Dad would come downstairs and find us hunched behind our boxes, scooping and slurping huge spoons of sugary crap dripping with 1 % milk from Stew Leonards and he would say, “Ah, the Dry Cereal Consumption Factory is in operation!” Ever pleased with himself, even though he made the same joke every single day of my childhood.
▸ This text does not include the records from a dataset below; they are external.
-- ==== Sys2Proof/Laws/Core.lean ====
section
/-! SUPPORT. What the shared operations of the core controller do: the dispatch of an op word, an exception, a signal, and the end of a controller op. -/

namespace Sys2Proof.Machine

theorem okey_inj {i j a b : Nat} (ha : a < 256) (hb : b < 256) : okey i a = okey j b ↔ i = j ∧ a = b := by
  unfold okey; omega

theorem kPc_ne_kCtr (n m i : Nat) (h : i < 32) : kPc n ≠ kCtr m i := by
  simp only [kPc, kCtr, kCore, okey]; omega

theorem kRetired_ne_kCtr (n m i : Nat) (h : i < 32) : kRetired n ≠ kCtr m i := by
  simp only [kRetired, kCtr, kCore, okey]; omega

theorem kPc_ne_kRetired (n m : Nat) : kPc n ≠ kRetired m := by
  simp only [kPc, kRetired, kCore, okey]; omega

theorem kCtr_inj {n m i j : Nat} (hi : i < 32) (hj : j < 32) : kCtr n i = kCtr m j ↔ n = m ∧ i = j := by
  simp only [kCtr, kCore, okey]; omega

theorem opWait_lt (op : OpWord) : opWait op < 32 := by
  simp only [opWait, fld]; omega

theorem opSig_lt (op : OpWord) : opSig op < 32 := by
  simp only [opSig, fld]; omega

/-- An op that is ready and finds room runs its body on the state whose pc has moved past it (R111, R117). -/
theorem State.dispatch_ready {s : State} {n : Nat} {op : OpWord} {fields : List (Nat × Nat)} {room : Bool} {body : Nat → State → State}
    (h : s.opReady n op fields) (hr : room = true) :
    s.dispatch n op fields room body
      = .next (body (s.pc n) ((s.setN (kPc n) (s.pc n + 16)).upCore n fun c => { c with stepping := false })) := by
  obtain ⟨h1, h2, h3, h4⟩ := h
  simp [State.dispatch, h1, h2, h3, h4, hr]

/-- An op that is ready but has no room stalls: nothing happens (R111). -/
theorem State.dispatch_stalls {s : State} {n : Nat} {op : OpWord} {fields : List (Nat × Nat)} {body : Nat → State → State}
    (h : s.opReady n op fields) : s.dispatch n op fields false body = .next s := by
  obtain ⟨h1, h2, h3, h4⟩ := h
  simp [State.dispatch, h1, h2, h3, h4]

/-- A ready controller op acts on the entered state. -/
theorem State.ctlOp_ready {s : State} {n : Nat} {op : OpWord} {fields : List (Nat × Nat)} {act : Nat → State → Except Exc (State × Bool)}
    (h : s.opReady n op fields) (hw : s.waitOk n op) {t : State} {done : Bool} (ha : act (s.pc n) (s.entered n op) = .ok (t, done)) :
    s.ctlOp n op fields act = .next (if done then t.ctlDone n op (s.pc n) else t) := by
  have hr : (!opWe op || decide (0 < s.ctr n (opWait op))) = true := by
    rcases hw with hw | hw <;> simp [hw]
  simp only [State.entered] at ha
  simp only [State.ctlOp, State.dispatch_ready h hr, ha]

@[simp] theorem State.entered_core (s : State) (n : Nat) (op : OpWord) (j : Nat) :
    (s.entered n op).core j = if n = j then { s.core n with stepping := false } else s.core j := by
  simp only [State.entered]
  split <;> simp [State.setN_eq, State.upCore_eq]

theorem State.entered_obj (s : State) (n : Nat) (op : OpWord) (k : Nat) :
    (s.entered n op).obj k = if kPc n = k then BitVec.ofNat 64 (s.pc n + 16)
      else if opWe op = true ∧ kCtr n (opWait op) = k then BitVec.ofNat 64 (s.ctr n (opWait op) - 1) else s.obj k := by
  have hk := kPc_ne_kCtr n n (opWait op) (opWait_lt op)
  simp only [State.entered, State.ctr, State.objN, State.setN_eq, State.upCore_eq]
  split
  · by_cases h : kPc n = k
    · subst h; simp [hk, Ne.symm hk]
    · simp [hk, *]
  · by_cases h : kPc n = k <;> simp [h, *]
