-- ==== Sys2Proof/Laws/KeepTimeline.lean ====
section
/-! SUPPORT. What the operations of Machine/Timeline.lean keep (Laws/Keeps.lean). -/

namespace Sys2Proof.Machine

theorem State.cadFired_keeps {s₀ s : State} (h : State.Keeps s₀ s) (e : Nat) : State.Keeps s₀ (State.cadFired s e) := by
  unfold State.cadFired
  repeat' first
    | (with_reducible assumption) | lift_lets | (with_reducible apply State.setObj_keeps)

theorem State.cadLate_keeps {s₀ s : State} (h : State.Keeps s₀ s) (e : Nat) : State.Keeps s₀ (State.cadLate s e) := by
  unfold State.cadLate
  repeat' first
    | (with_reducible assumption) | lift_lets | (with_reducible first | apply State.orObj_keeps | apply State.setObj_keeps)

theorem State.cadMissed_keeps {s₀ s : State} (h : State.Keeps s₀ s) (e : Nat) : State.Keeps s₀ (State.cadMissed s e) := by
  unfold State.cadMissed
  repeat' first
    | (with_reducible assumption) | lift_lets | (with_reducible first | apply State.orObj_keeps | apply State.setObj_keeps)

theorem State.cadOff_keeps {s₀ s : State} (h : State.Keeps s₀ s) (e : Nat) : State.Keeps s₀ (State.cadOff s e) := by
  unfold State.cadOff
  repeat' first
    | (with_reducible assumption) | lift_lets | (with_reducible apply State.setObj_keeps)

theorem State.cadDueLate_keeps {s₀ s : State} (h : State.Keeps s₀ s) (e : Nat) : State.Keeps s₀ (State.cadDueLate s e) := by
  unfold State.cadDueLate
  repeat' first
    | (with_reducible assumption) | lift_lets | (with_reducible first | apply State.Keeps.ite | apply State.Keeps.ite_fst)
    | (with_reducible exact State.Keeps.mk_of (by assumption))

theorem State.cadRestart_keeps {s₀ s : State} (h : State.Keeps s₀ s) (e : Nat) : State.Keeps s₀ (State.cadRestart s e) := by
  unfold State.cadRestart
  repeat' first
    | (with_reducible assumption) | (intro x; clear_value x) | lift_lets | (with_reducible first | apply State.Keeps.ite | apply State.Keeps.ite_fst)
    | (with_reducible exact State.Keeps.mk_of (by assumption)) | (dsimp only; with_reducible exact State.Keeps.mk_of (by assumption))

theorem State.armNetwork_keeps {s₀ s : State} (h : State.Keeps s₀ s) (e : Nat) (first : Bool) : State.Keeps s₀ (State.armNetwork s e first) := by
  unfold State.armNetwork
  repeat' first
    | (with_reducible assumption) | (intro x; (with_reducible refine State.Keeps.cut (s₀ := s₀) (x := x) ?_ ?_) <;> [subst x; (clear_value x; intro hx)]) | lift_lets
    | (with_reducible first | apply State.cadDueLate_keeps | apply State.cadLate_keeps | apply State.cadMissed_keeps | apply State.cadOff_keeps | apply State.cadRestart_keeps | apply State.setN_keeps | apply State.Keeps.ite | apply State.Keeps.ite_fst)
    | (with_reducible exact State.Keeps.mk_of (by assumption)) | (fail_if_no_progress (with_reducible refine State.Keeps.mk_of ?_)) | split

theorem State.armSensor_keeps {s₀ s : State} (h : State.Keeps s₀ s) (e : Nat) : State.Keeps s₀ (State.armSensor s e) := by
  unfold State.armSensor
  repeat' first
    | (with_reducible assumption) | (intro x; (with_reducible refine State.Keeps.cut (s₀ := s₀) (x := x) ?_ ?_) <;> [subst x; (clear_value x; intro hx)])
    | (intro x; clear_value x) | lift_lets
    | (with_reducible first | apply State.cadOff_keeps | apply State.cadRestart_keeps | apply State.setN_keeps | apply State.Keeps.ite | apply State.Keeps.ite_fst)
    | (with_reducible exact State.Keeps.mk_of (by assumption)) | (fail_if_no_progress (with_reducible refine State.Keeps.mk_of ?_)) | split

theorem State.armEntry_keeps {s₀ s : State} (h : State.Keeps s₀ s) (e : Nat) : State.Keeps s₀ (State.armEntry s e) := by
  unfold State.armEntry
  repeat' first
    | (with_reducible assumption) | lift_lets
    | (with_reducible first | apply State.armNetwork_keeps | apply State.armSensor_keeps | apply State.cadRestart_keeps | apply State.setN_keeps | apply State.Keeps.ite)

theorem State.cadAfterStep_keeps {s₀ s : State} (h : State.Keeps s₀ s) (e : Nat) : State.Keeps s₀ (State.cadAfterStep s e) := by
  unfold State.cadAfterStep
  repeat' first
    | (with_reducible assumption) | (intro x; (with_reducible refine State.Keeps.cut (s₀ := s₀) (x := x) ?_ ?_) <;> [subst x; (clear_value x; intro hx)]) | lift_lets
    | (with_reducible first | apply State.cadDueLate_keeps | apply State.cadLate_keeps | apply State.cadMissed_keeps | apply State.cadOff_keeps | apply State.setN_keeps | apply State.Keeps.ite | apply State.Keeps.ite_fst)
    | (with_reducible exact State.Keeps.mk_of (by assumption)) | (fail_if_no_progress (with_reducible refine State.Keeps.mk_of ?_)) | split

theorem State.selStep_keeps {s₀ s : State} (h : State.Keeps s₀ s) (arms : Bool) : State.Keeps s₀ (State.selStep s arms) := by
  unfold State.selStep
  repeat' first
    | (with_reducible assumption) | (intro x; (with_reducible refine State.Keeps.cut (s₀ := s₀) (x := x) ?_ ?_) <;> [subst x; (clear_value x; intro hx)])
    | (intro x; clear_value x) | lift_lets
    | (with_reducible first | apply State.cadAfterStep_keeps | apply State.setObj_keeps | apply State.Keeps.ite | apply State.Keeps.ite_fst)
    | (with_reducible refine State.forEach_keeps ?_ _ _ (fun t x ht => ?_)) | (with_reducible exact State.Keeps.mk_of (by assumption))

theorem State.selMeasure_keeps {s₀ s : State} (h : State.Keeps s₀ s) (before : Int) (arms : Bool) : State.Keeps s₀ (State.selMeasure s before arms) := by
  unfold State.selMeasure
  repeat' first
    | (with_reducible assumption) | (intro x; clear_value x) | lift_lets
    | (with_reducible first | apply State.selStep_keeps | apply State.Keeps.ite | apply State.Keeps.ite_fst) | (with_reducible exact State.Keeps.mk_of (by assumption))

theorem State.selectDomain_keeps {s₀ s : State} (h : State.Keeps s₀ s) (b : Nat) : State.Keeps s₀ (State.selectDomain s b) := by
  unfold State.selectDomain
  repeat' first
    | (with_reducible assumption) | (intro x; clear_value x) | lift_lets
    | (with_reducible first | apply State.selMeasure_keeps | apply State.setN_keeps | apply State.Keeps.ite)

theorem State.setPair_keeps {s₀ s : State} (h : State.Keeps s₀ s) (d : Nat) (offset rate : Int) : State.Keeps s₀ (State.setPair s d offset rate) := by
  unfold State.setPair
  repeat' first
    | (with_reducible assumption) | (intro x; (with_reducible refine State.Keeps.cut (s₀ := s₀) (x := x) ?_ ?_) <;> [subst x; (clear_value x; intro hx)]) | lift_lets
    | (with_reducible first | apply State.setN_keeps | apply State.setObj_keeps)

theorem State.setPairFrom_keeps {s₀ s : State} (h : State.Keeps s₀ s) (d : Nat) (rate step : Int) : State.Keeps s₀ (State.setPairFrom s d rate step) := by
  unfold State.setPairFrom
  repeat' first
    | (with_reducible assumption) | (intro x; clear_value x) | lift_lets | (with_reducible apply State.setPair_keeps)

theorem State.setGd_keeps {s₀ s : State} (h : State.Keeps s₀ s) (d : Nat) (g : GDom) : State.Keeps s₀ (State.setGd s d g) := by
  unfold State.setGd
  repeat' first
    | (with_reducible assumption) | lift_lets | (with_reducible first | apply State.Keeps.ite | apply State.Keeps.ite_fst)
    | (with_reducible exact State.Keeps.mk_of (by assumption))

theorem State.leaveLocked_keeps {s₀ s : State} (h : State.Keeps s₀ s) (d st : Nat) : State.Keeps s₀ (State.leaveLocked s d st) := by
  unfold State.leaveLocked
  repeat' first
    | (with_reducible assumption) | (intro x; (with_reducible refine State.Keeps.cut (s₀ := s₀) (x := x) ?_ ?_) <;> [subst x; (clear_value x; intro hx)])
    | (intro x; clear_value x) | lift_lets | (with_reducible first | apply State.selectDomain_keeps | apply State.setN_keeps | apply State.Keeps.ite)

end Sys2Proof.Machine
end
I guess Dad retained his childlike joy, come to think of it. He probably still gets excited about his cereal in the morning, although because he’s a health nut, it’s something disgusting like Bran buds.
Emmy unloaded her cart onto the conveyor belt at the Stop and Shop, and thought, as always, that her family’s diet was atrocious. Kocoa Krispies, Froot Loops, Twinkies, Oreos, soda, pretzels. Fat, sugar, carbs. The holy American trinity. Her food was weird but healthier: turkey breast, half-fat cheese, bags of lettuce, Boca Burgers, nuts. No fruit, but she rationalized that easily. Who needed fruit, when there were multivitamins? She got fiber, she got Vitamin C. Did she really need the sugar that a slice of watermelon offered? Mmm, she thought, that pink sugary water… Stop! That way lies madness.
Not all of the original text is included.